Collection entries

^^^^

/-- A write of ENABLE 0 disables a channel that is enabled (R372). -/
theorem Eng.chanCtrl_disable : e.chanCtrl c off (e.chan c).disableWrite 0xFFFFFFFFFFFFFFFF =
    if (e.chan c).enable then (e.setChan c (e.chan c)).carryDisable c else e.setChan c (e.chan c) := by
  rw [Eng.chanCtrl_kept off hp ((e.chan c).keptBy_disableWrite h4)]
  dsimp only
  rw [Chan.disableWrite_enable, Chan.disableWrite_go]
  rfl

end

/-- The offset of a channel's block in the engine window (R374). -/
def chanOff (c : ChId) : Nat := 0x140000 + 0x1000 * c.val

section
variable (c : ChId)

theorem chanOff_block : chanOff c % 8 = 0 ∧ 0x140000 ≤ chanOff c ∧ chanOff c < 0x180000 ∧ chanOff c - 0x140000 ≠ 0x800 ∧
    fin 64 ((chanOff c - 0x140000) / 0x1000) = c ∧ (chanOff c - 0x140000) % 0x1000 = 0 ∧
    0x140000 + (chanOff c - 0x140000) = chanOff c := by
  have hc : (chanOff c - 0x140000) / 0x1000 = c.val := by unfold chanOff; omega
  refine ⟨?_, ?_, ?_, ?_, by rw [hc, fin_val], ?_, ?_⟩ <;> unfold chanOff <;> omega

section
variable {o : Nat} (h8 : o % 8 = 0) (hlo : 0x140000 ≤ o) (hhi : o < 0x180000)
include h8 hlo hhi

theorem Eng.regRead_cry (e : Eng) (slotB : Bool) (b : Budget) (v : Nat) :
    e.regRead slotB b (f0Write o v) = ((e.cryRead (o - 0x140000)).map (fun n => (n, e))).getD (0, e) := by
  have hread (lo : Bool) : e.engineRead slotB b o lo = (e.cryRead (o - 0x140000)).map (fun n => (n, e)) := by
    unfold Eng.engineRead
    dsimp only
    rw [if_neg (by omega), if_neg (by omega), if_neg (by omega), if_neg (by omega), if_neg (by omega), if_neg (by omega),
      if_pos (by omega)]
  unfold Eng.regRead
  rw [csrReg_f0Write h8 _ (by omega)]
  exact congrArg (Option.getD · _) (hread _)

theorem Eng.regWrite_cry {e : Eng} (h : e.start.phase = .ready) (b : Budget) (v : Nat) :
    e.regWrite b (f0Write o v) = e.cryWrite (o - 0x140000) (BitVec.ofNat 64 v) 0xFFFFFFFFFFFFFFFF := by
  rw [Eng.regWrite_f0Write h8 (by omega), Eng.engineWrite, if_neg (by omega), if_neg (by omega), if_neg (not_not_intro h),
    if_neg (by omega), if_neg (by omega), if_neg (by omega), if_pos (by omega)]

/-- A command that writes a register of the block with some bits cleared and some set, by what the write makes of the
engine. -/
theorem State.cryKeep_eq {s : State} (h : s.eng.Open 0) (hs : s.eng.standby = false) (hj : s.eng.journals = false) {clear set n : Nat}
    (hn : (s.eng.cryRead (o - 0x140000)) = some n) {d : Eng}
    (hd : (s.eng.touch 0).cryWrite (o - 0x140000) ((BitVec.ofNat 64 n &&& ~~~BitVec.ofNat 64 clear) ||| BitVec.ofNat 64 set)
      0xFFFFFFFFFFFFFFFF = d) : s.access true (s.eng.keep s.budget o clear set) = .next (s.after d) := by
  have hkeep : s.eng.keep s.budget o clear set =
      f0Write o ((BitVec.ofNat 64 n &&& ~~~BitVec.ofNat 64 clear) ||| BitVec.ofNat 64 set).toNat := by
    simp only [Eng.keep, Eng.regRead_cry h8 hlo hhi, hn, Option.map_some, Option.getD_some]
  rw [hkeep, State.access_f0Write h8 h hs _ (.inl hj), Eng.regWrite_cry h8 hlo hhi (by simpa using h.ready), BitVec.ofNat_toNat,
    BitVec.setWidth_eq, hd]

end

theorem Eng.cryRead_chanCtrl (e : Eng) : e.cryRead (chanOff c - 0x140000) = some (e.chan c).ctrl := by
  obtain ⟨-, -, -, hne, hc, hoff, -⟩ := chanOff_block c
  rw [Eng.cryRead, if_neg hne, hc, hoff]
  rfl

theorem Eng.cryWrite_chanCtrl {e : Eng} (w m : BitVec 64) : e.cryWrite (chanOff c - 0x140000) w m =
    if (e.chan c).claimed = false then e.badAccess 0 (chanOff c) else e.chanCtrl c (chanOff c) w m := by
  obtain ⟨-, -, -, hne, hc, hoff, hsum⟩ := chanOff_block c
  rw [Eng.cryWrite, if_neg hne, hc, hoff, hsum]
  unfold Eng.chanWrite
  simp [Eng.chanReg]

section
variable {s : State} (h : s.eng.Open 0) (hs : s.eng.standby = false) (hj : s.eng.journals = false)
include h hs hj

/-- CARRY_GO and CARRY_DISABLE in RUN, by what the write makes of the engine. -/
theorem State.carryGo_eq {d : Eng} (hd : (if (s.eng.chan c).claimed = false then (s.eng.touch 0).badAccess 0 (chanOff c)
    else (s.eng.touch 0).chanCtrl c (chanOff c) (s.eng.chan c).goWrite 0xFFFFFFFFFFFFFFFF) = d) :
    exec (.carryGo c) s = .next (s.after d) := by
  obtain ⟨h8, hlo, hhi, -⟩ := chanOff_block c
  refine State.cryKeep_eq h8 hlo hhi h hs hj (s.eng.cryRead_chanCtrl c) (.trans ?_ hd)
  rw [Eng.cryWrite_chanCtrl]
  simp only [Eng.touch_reads]
  rfl

theorem State.carryDisable_eq {d : Eng} (hd : (if (s.eng.chan c).claimed = false then (s.eng.touch 0).badAccess 0 (chanOff c)
    else (s.eng.touch 0).chanCtrl c (chanOff c) (s.eng.chan c).disableWrite 0xFFFFFFFFFFFFFFFF) = d) :
    exec (.carryDisable c) s = .next (s.after d) := by
  obtain ⟨h8, hlo, hhi, -⟩ := chanOff_block c
  refine State.cryKeep_eq h8 hlo hhi h hs hj (s.eng.cryRead_chanCtrl c) (.trans ?_ hd)
  rw [Eng.cryWrite_chanCtrl]
  simp only [Eng.touch_reads]
  rfl

theorem State.carryGo_unclaimed (hc : (s.eng.chan c).claimed = false) :
    exec (.carryGo c) s = .next (s.after ((s.eng.touch 0).badAccess 0 (chanOff c))) := State.carryGo_eq c h hs hj (if_pos hc)

theorem State.carryDisable_unclaimed (hc : (s.eng.chan c).claimed = false) :
    exec (.carryDisable c) s = .next (s.after ((s.eng.touch 0).badAccess 0 (chanOff c))) := State.carryDisable_eq c h hs hj (if_pos hc)

variable (hc : (s.eng.chan c).claimed = true) (hp : 0 < (s.eng.chan c).prio) (h4 : (s.eng.chan c).prio < 4)
include hc hp h4

theorem State.carryGo_claimed : exec (.carryGo c) s = .next (s.after (if (s.eng.chan c).state = .idle then
      if (s.eng.chan c).enable then ((s.eng.touch 0).setChan c (s.eng.chan c)).carryGo c
      else (s.eng.touch 0).setChan c (s.eng.chan c)
    else ((s.eng.touch 0).setChan c (s.eng.chan c)).badAccess 0 (chanOff c))) := by
  refine State.carryGo_eq c h hs hj ((if_neg (by simp [hc])).trans ?_)
  have hchan : (s.eng.touch 0).chan c = s.eng.chan c := by simp
  have hgo := Eng.chanCtrl_go (e := s.eng.touch 0) (c := c) (chanOff c) (by rwa [hchan]) (by rwa [hchan])
  rwa [hchan] at hgo

theorem State.carryDisable_claimed : exec (.carryDisable c) s = .next (s.after (if (s.eng.chan c).enable then
      ((s.eng.touch 0).setChan c (s.eng.chan c)).carryDisable c
    else (s.eng.touch 0).setChan c (s.eng.chan c))) := by
  refine State.carryDisable_eq c h hs hj ((if_neg (by simp [hc])).trans ?_)
  have hchan : (s.eng.touch 0).chan c = s.eng.chan c := by simp
  have hdis := Eng.chanCtrl_disable (e := s.eng.touch 0) (c := c) (chanOff c) (by rwa [hchan]) (by rwa [hchan])
  rwa [hchan] at hdis

end
end

/-- CRY_GLOBAL as CARRY_RESUME writes it (R370). -/
def CarrySt.resumeWrite (x : CarrySt) : BitVec 64 := (BitVec.ofNat 64 x.globalReg &&& ~~~0) ||| 4

theorem CarrySt.resumeWrite_auto (x : CarrySt) : bitAt x.resumeWrite.toNat 1 = x.autoResume := by
  have hs := b2n_lt_two x.stopped
  have ha := b2n_lt_two x.autoResume
  refine bitAt_of_fld ((fld_keep_kept _ (by decide) rfl rfl).trans ?_)
  simp only [fld, CarrySt.globalReg, pack, Nat.shiftRight_eq_div_pow, BitVec.toNat_ofNat]
  omega

theorem CarrySt.resumeWrite_resume (x : CarrySt) : bitAt x.resumeWrite.toNat 2 = true := by
  rw [bitAt_toNat, CarrySt.resumeWrite, BitVec.getLsbD_or]
  exact Bool.or_true _

theorem Eng.cryWrite_resume (e : Eng) : e.cryWrite 0x800 e.carry.resumeWrite 0xFFFFFFFFFFFFFFFF = e.carryResume := by
  refine (if_pos rfl).trans ?_
  dsimp only
  rw [mix_all, CarrySt.resumeWrite_auto, CarrySt.resumeWrite_resume]
  rfl

theorem State.carryResume_eq {s : State} (h : s.eng.Open 0) (hs : s.eng.standby = false) (hj : s.eng.journals = false) :
    exec .carryResume s = .next (s.after (s.eng.touch 0).carryResume) := by
  refine State.cryKeep_eq (o := 0x140800) (by decide) (by decide) (by decide) h hs hj (n := s.eng.carry.globalReg) rfl ?_
  have hresume := (s.eng.touch 0).cryWrite_resume
  rw [show (s.eng.touch 0).carry = s.eng.carry by simp] at hresume
  exact hresume

/-- Settles O33: each event by the channel's state and its request's, a slot by the channels that are ready, and F0's writes by
the fields they keep. -/
theorem carryEventsAndRegisters : Obligations.CarryEventsAndRegisters := by
  unfold Obligations.CarryEventsAndRegisters
  refine ⟨fun s => ⟨fun c => ⟨fun hs hw he hg => ?_, fun hs hd hu hf he hg => ?_, fun hs hw => ?_, fun h => ?_⟩, fun h => ?_, fun h => ?_,
    fun w h => ?_, fun w c hs hd hp hl => ?_, fun c hs hd ha hother hend hen hp hsec hw =>
      ⟨fun b r k bs hb hk hop hbs hx => ?_, fun k hb hx hop hlt => ?_⟩,
    fun c => ⟨fun els h => ?_, fun hs he => ⟨fun h => ?_, fun h => ?_, fun st i h => ?_, fun l h => ?_, fun w hw ho hl => ⟨fun h => ?_, fun h => ?_⟩⟩⟩⟩,
    fun s h hs hj => ⟨fun c hc hp h4 => ⟨fun hi hen => ?_, fun hi hen => ?_, fun hi => ?_, fun hen => ?_, fun hen => ?_⟩,
      fun c hc => ⟨State.carryGo_unclaimed c h hs hj hc, State.carryDisable_unclaimed c h hs hj hc⟩, fun hg => ?_, fun _ => ?_⟩⟩
  · exact State.does_eq_after (Eng.carryComplete_fenced (e := s.eng.clear) hs hw he hg)
  · exact State.does_eq_after (Eng.carryComplete_unfenced (e := s.eng.clear) hs hd hu hf he hg)
  · exact State.does_eq_after (Eng.carryComplete_unanswered (e := s.eng.clear) hs hw)
  · exact State.does_eq_after (Eng.carryComplete_other (e := s.eng.clear) h)
  · exact State.does_eq_after (if_pos h)
  · exact State.does_eq_after (if_neg (by simpa [Eng.clear] using h))
  · exact State.does_eq_after (Eng.carrySlot_idle (e := s.eng.clear) h w)
  · refine State.does_eq_after ((Eng.carrySlot_taken (e := s.eng.clear) hs hd rfl hp (fun k => Nat.not_lt.mpr hl k.1)).trans ?_)
    cases w <;> rfl
  · exact State.does_eq_after (Eng.carrySlot_write (e := s.eng.clear) ha hs hd hother hp hend hen hsec hw hb hk hop hbs hx)
  · exact State.does_eq_after (Eng.carrySlot_read (e := s.eng.clear) ha hs hd hother hp hend hen hsec hw hb hx hop hlt)
  · exact State.does_eq_after (Eng.carryChecked_stale (e := s.eng.clear) h)
  · exact State.does_eq_after (Eng.carryChecked_reading (e := s.eng.clear) hs he (Chan.checked_nil h))
  · exact State.does_eq_after (Eng.carryChecked_reading (e := s.eng.clear) hs he h)
  · exact State.does_eq_after (Eng.carryChecked_fails (e := s.eng.clear) hs he h)
  · exact State.does_eq_after (Eng.carryChecked_passes (e := s.eng.clear) hs he h)
  · exact State.does_eq_after (Eng.carryChecked_passes (e := s.eng.clear) hs he (Chan.checked_last hw ho hl h))
  · exact State.does_eq_after (Eng.carryChecked_fails (e := s.eng.clear) hs he (Chan.checked_bad hw ho hl h))
  · rw [State.carryGo_claimed c h hs hj hc hp h4, if_pos hi, if_pos hen]
  · rw [State.carryGo_claimed c h hs hj hc hp h4, if_pos hi, if_neg (by simp [hen])]
  · rw [State.carryGo_claimed c h hs hj hc hp h4, if_neg hi]; rfl
  · rw [State.carryDisable_claimed c h hs hj hc hp h4, if_pos hen]
  · rw [State.carryDisable_claimed c h hs hj hc hp h4, if_neg (by simp [hen])]
  · rw [State.carryResume_eq h hs hj, Eng.carryResume_running (by simpa using hg)]
  · exact State.carryResume_eq h hs hj

end Sys2Proof.Machine
end

section
/-! PROOF. The choice and acceptance of images, trials, the self-test and READY (R377, R388, R390, R473, R476, R480). -/
namespace Sys2Proof.Machine

/-! ### A command that changes the boot store too -/

section
variable {s : State} {g : Eng → Eng} {d : Eng}

/-- A change of the engine, by its effect `d` on the cleared engine. -/
theorem State.run_eq_after (h : g s.eng.clear = d) : s.run g = s.after d := by subst h; rfl

/-- Such a change with another boot store `b`. -/
theorem State.run_with_boot {b c : Boot} (h : g s.eng.clear = d) (hb : b = c) :
    ({ s.run g with boot := b } : State) = { s.after d with boot := c } := by
  rw [State.run_eq_after h, hb]

theorem State.after_with_boot (s : State) (d : Eng) : ({ s.after d with boot := s.boot } : State) = s.after d := by
  simp only [State.after]

end

/-! ### The image to be booted -/

section
variable {b : Boot}

theorem Boot.pick_a_pending (ha : b.a.state = .pending) : b.pick = some (false, true) := if_pos ha

theorem Boot.pick_b_pending (ha : b.a.state ≠ .pending) (hb : b.b.state = .pending) : b.pick = some (true, true) :=
  (if_neg ha).trans (if_pos hb)

theorem Boot.pick_a_active (ha : b.a.state = .active) (hb : b.b.state ≠ .pending) : b.pick = some (false, false) :=
  (if_neg (by simp [ha])).trans ((if_neg hb).trans (if_pos ha))

theorem Boot.pick_b_active (ha : b.a.state ≠ .pending) (ha' : b.a.state ≠ .active) (hb : b.b.state = .active) :
    b.pick = some (true, false) :=
  (if_neg ha).trans ((if_neg (by simp [hb])).trans ((if_neg ha').trans (if_pos hb)))

theorem Boot.pick_none (ha : b.a.state ≠ .pending) (ha' : b.a.state ≠ .active) (hb : b.b.state ≠ .pending) (hb' : b.b.state ≠ .active) :
    b.pick = none :=
  (if_neg ha).trans ((if_neg hb).trans ((if_neg ha').trans (if_neg hb')))

theorem Boot.map2_a (h : b.runB = false) (cur : ImgSlot → ImgSlot) : b.map2 cur (fun x => x) = { b with a := cur b.a } :=
  if_neg (by simp [h])

theorem Boot.map2_b (h : b.runB = true) (cur : ImgSlot → ImgSlot) : b.map2 cur (fun x => x) = { b with b := cur b.b } := if_pos h

theorem Boot.failTrial_a (h : b.runB = false) : b.failTrial = { b with a := { b.a with state := .bad }, runB := true } := by
  simp [Boot.failTrial, Boot.map2, h]

theorem Boot.failTrial_b (h : b.runB = true) : b.failTrial = { b with b := { b.b with state := .bad }, runB := false } := by
  simp [Boot.failTrial, Boot.map2, h]

theorem Boot.passTrial_b (h : b.runB = true) :
    b.passTrial = { b with b := { b.b with state := .active }, a := { b.a with state := .previous } } := if_pos h

end

/-! ### MEMORY_INIT_DONE, IMAGE_LOAD_DONE and TRIAL_TIMEOUT -/

section
variable {s : State}

theorem State.memoryInit_elsewhere (h : s.eng.start.phase ≠ .s3) : s.memoryInit = s.after s.eng.clear :=
  (if_pos h).trans (State.run_eq_after rfl)

section
variable (h : s.eng.start.phase = .s3)
include h

theorem State.memoryInit_picks {b trial : Bool} (hp : s.boot.pick = some (b, trial)) {d : Eng}
    (hd : (s.eng.clear.stepEnd 3 .s4).resetReleased = d) :
    s.memoryInit = { s.after { d with start := { d.start with trying := trial } } with boot := { s.boot with runB := b } } := by
  subst hd
  refine (if_neg (not_not_intro h)).trans ?_
  rw [hp]
  exact State.run_with_boot rfl rfl

theorem State.memoryInit_stops (hp : s.boot.pick = none) {d : Eng}
    (hd : ((s.eng.clear.stepEnd 3 .s4).resetReleased).noImage = d) : s.memoryInit = s.after d := by
  refine (if_neg (not_not_intro h)).trans ?_
  rw [hp]
  exact State.run_eq_after hd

^^^^

About this task: Exactly the lines from the start of the entries through the one bearing "0x140000 + (chanOff" are to be output, with both ends included.

Task solution:
/-- A write of ENABLE 0 disables a channel that is enabled (R372). -/
theorem Eng.chanCtrl_disable : e.chanCtrl c off (e.chan c).disableWrite 0xFFFFFFFFFFFFFFFF =
    if (e.chan c).enable then (e.setChan c (e.chan c)).carryDisable c else e.setChan c (e.chan c) := by
  rw [Eng.chanCtrl_kept off hp ((e.chan c).keptBy_disableWrite h4)]
  dsimp only
  rw [Chan.disableWrite_enable, Chan.disableWrite_go]
  rfl

end

/-- The offset of a channel's block in the engine window (R374). -/
def chanOff (c : ChId) : Nat := 0x140000 + 0x1000 * c.val

section
variable (c : ChId)

theorem chanOff_block : chanOff c % 8 = 0 ∧ 0x140000 ≤ chanOff c ∧ chanOff c < 0x180000 ∧ chanOff c - 0x140000 ≠ 0x800 ∧
    fin 64 ((chanOff c - 0x140000) / 0x1000) = c ∧ (chanOff c - 0x140000) % 0x1000 = 0 ∧
    0x140000 + (chanOff c - 0x140000) = chanOff c := by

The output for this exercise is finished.